Mom’s chocolate chip cookies
Total time: 45 minutes, plus cooling time
Servings: Makes 2 dozen cookies.
Note: This recipe comes from my mother, who was a home ec teacher. It’s the one she taught me and my sister, and our friends from high school -- all of whom would gather in our kitchen after school. She added the oatmeal because it was a Quaker school. My mother made these cookies with Crisco and generic bags of chocolate chips. I use unsalted butter and coarsely chopped Valrhona chocolate (71%) for the chocolate chips. These are big cookies; if you want smaller ones, simply decrease the amount of dough spooned out and bake for a shorter period of time.
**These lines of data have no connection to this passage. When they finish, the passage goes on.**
-- ==== Sys2Proof/Config.lean ====
section
/-! DEFINITION. The constants of an instance (00_scope.md R7, R8) and the free values.

The `OPEN` parameters of R8 are the fields of `Config`; a machine state carries its `Config`
(State.cfg), so every statement over states quantifies over every instance. What the spec leaves
free is an opaque constant without a body. -/

namespace Sys2Proof

/-- The constants of one axis channel (R8). The fields are integers wide enough to write down a
configuration that R9 refuses; `AxisConfig.wf` (WellFormed.lean) says which are accepted. -/
structure AxisConfig where
  /-- `CENTER[a]` -/
  center : Nat
  /-- `NEG_CLAMP[a]` -/
  negClamp : Int
  /-- `POS_CLAMP[a]` -/
  posClamp : Int
  /-- `DEADZONE[a]` -/
  deadzone : Nat
deriving DecidableEq, Repr

/-- The constants of an instance of the block (R8). -/
structure Config where
  axis0 : AxisConfig
  axis1 : AxisConfig
  /-- `SETTLE_CYCLES`: length of the settle delay in clock periods -/
  settleCycles : Nat
  /-- `SETTLE_W`: width of the settle counters in bits -/
  settleW : Nat
  /-- `F_CLK`, more than 0, in whole hertz (log entry 9): no rule of the step reads it (R8, R118) -/
  fClk : Nat
deriving DecidableEq, Repr

namespace Config

/-- `NAXIS` (R7, R8). -/
def nAxis : Nat := 2
/-- `NBTN` (R7, R8). -/
def nBtn : Nat := 2
/-- `RAW_W` (R8). -/
def rawW : Nat := 12
/-- `ADJ_W` (R8). -/
def adjW : Nat := 13
/-- `PREV_RESET` (R8, R30): the spec fixes 1, released. -/
def prevReset : Level := .released

/-- The constants of axis channel `a`. -/
def axis (c : Config) : AxisIx → AxisConfig
  | .a0 => c.axis0
  | .a1 => c.axis1

/-- `round(num/den * F_CLK)` (R75, R118): the settle length, in clock periods, that realises a
duration of `num/den` seconds at this clock frequency; halves round up. -/
def cyclesFor (c : Config) (num den : Nat) : Nat := (2 * num * c.fClk + den) / (2 * den)

/-! The instance that `State.reset` carries (log entry 1). The spec gives `OPEN` parameters no
value; these are test configurations of 95_test_vectors.md section 2.1 and the settle length of the
examples of 41_button_debouncer.md. -/

/-- CFG-A of 95_test_vectors.md section 2.1. -/
def cfgA : AxisConfig := ⟨2048, -2047, 2047, 100⟩
/-- CFG-C of 95_test_vectors.md section 2.1. -/
def cfgC : AxisConfig := ⟨1929, -1800, 2000, 150⟩

/-- DESIGN CHOICE (log entry 1): the instance of `State.reset`, that of program P5 with the settle
length 3 of 95_test_vectors.md section 2.2. -/
def sample : Config :=
  { axis0 := cfgC, axis1 := cfgA, settleCycles := 3, settleW := 2, fClk := 60 }

/-! Free values: no body, so nothing can be proved of them. "The inputs are free" (R14; log
entry 7). -/

/-- The value of `rst` in clock cycle `n`, where no input is queued. -/
opaque freeRst : Nat → Bool
/-- The value of `tick` in clock cycle `n`, where no input is queued. -/
opaque freeTick : Nat → Bool
/-- The level of `btn[b]` in clock cycle `n`, where no input is queued. -/
opaque freeBtn : BtnIx → Nat → Level
/-- The raw sample `raw[a]` in clock cycle `n`, where no input is queued. -/
opaque freeRaw : AxisIx → Nat → Raw
/-- What `COUNT` leaves in the counter of channel `b` where it is already 0 (R69 gives no value; log
entry 4), in clock cycle `n`. -/
opaque freeCount : BtnIx → Nat → Nat

end Config
end Sys2Proof
end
1 cup (2 sticks) unsalted butter
3/4 cup white sugar
1 cup dark brown sugar
2 teaspoons vanilla extract
2 1/2 cups (10.6 ounces) flour
1 1/4 teaspoons kosher salt
1 teaspoon baking soda
1 cup old-fashioned rolled oats, preferably Quaker
3 cups (14 ounces) semi-sweet chocolate chips or coarsely chopped chocolate
1. Heat the oven to 350 degrees.
2. In the bowl of a standing mixer, mix the butter and sugars on medium speed until very well combined, about 1 minute. Add the eggs, one at a time, and the vanilla and mix until combined.
3. Add the flour, salt and baking soda directly into the bowl and mix on medium speed until well combined, about a minute. Scrape the sides of the bowl and make sure that the dough on the bottom is mixed too. Add the oats and the chocolate and mix it up briefly, until combined. At this point, you can refrigerate the dough or bake the cookies immediately.
4. Line trays with parchment paper and spoon out big balls of dough, about one-quarter cup, onto the parchment. Using your fingers, squash the balls down a little. Because these are big cookies and they’ll spread during backing, put 6 balls of dough on each tray.
5. Bake the cookies until they just start to brown around the edges, rotating the trays halfway so they bake evenly, about 15 minutes. Remove the cookies to a rack to cool. Repeat with all of the cookie dough. If you don’t want to bake them right away, or have time to bake only some of them, the dough will keep, well-wrapped, for a few days in the refrigerator. Once baked, the cookies will keep for up to 4 days in an airtight container or for up to a month frozen.
Each cookie: 272 calories; 3 grams protein; 38 grams carbohydrates; 2 grams fiber; 13 grams fat; 8 grams saturated fat; 38 mg. cholesterol; 24 grams sugar; 122 mg. sodium.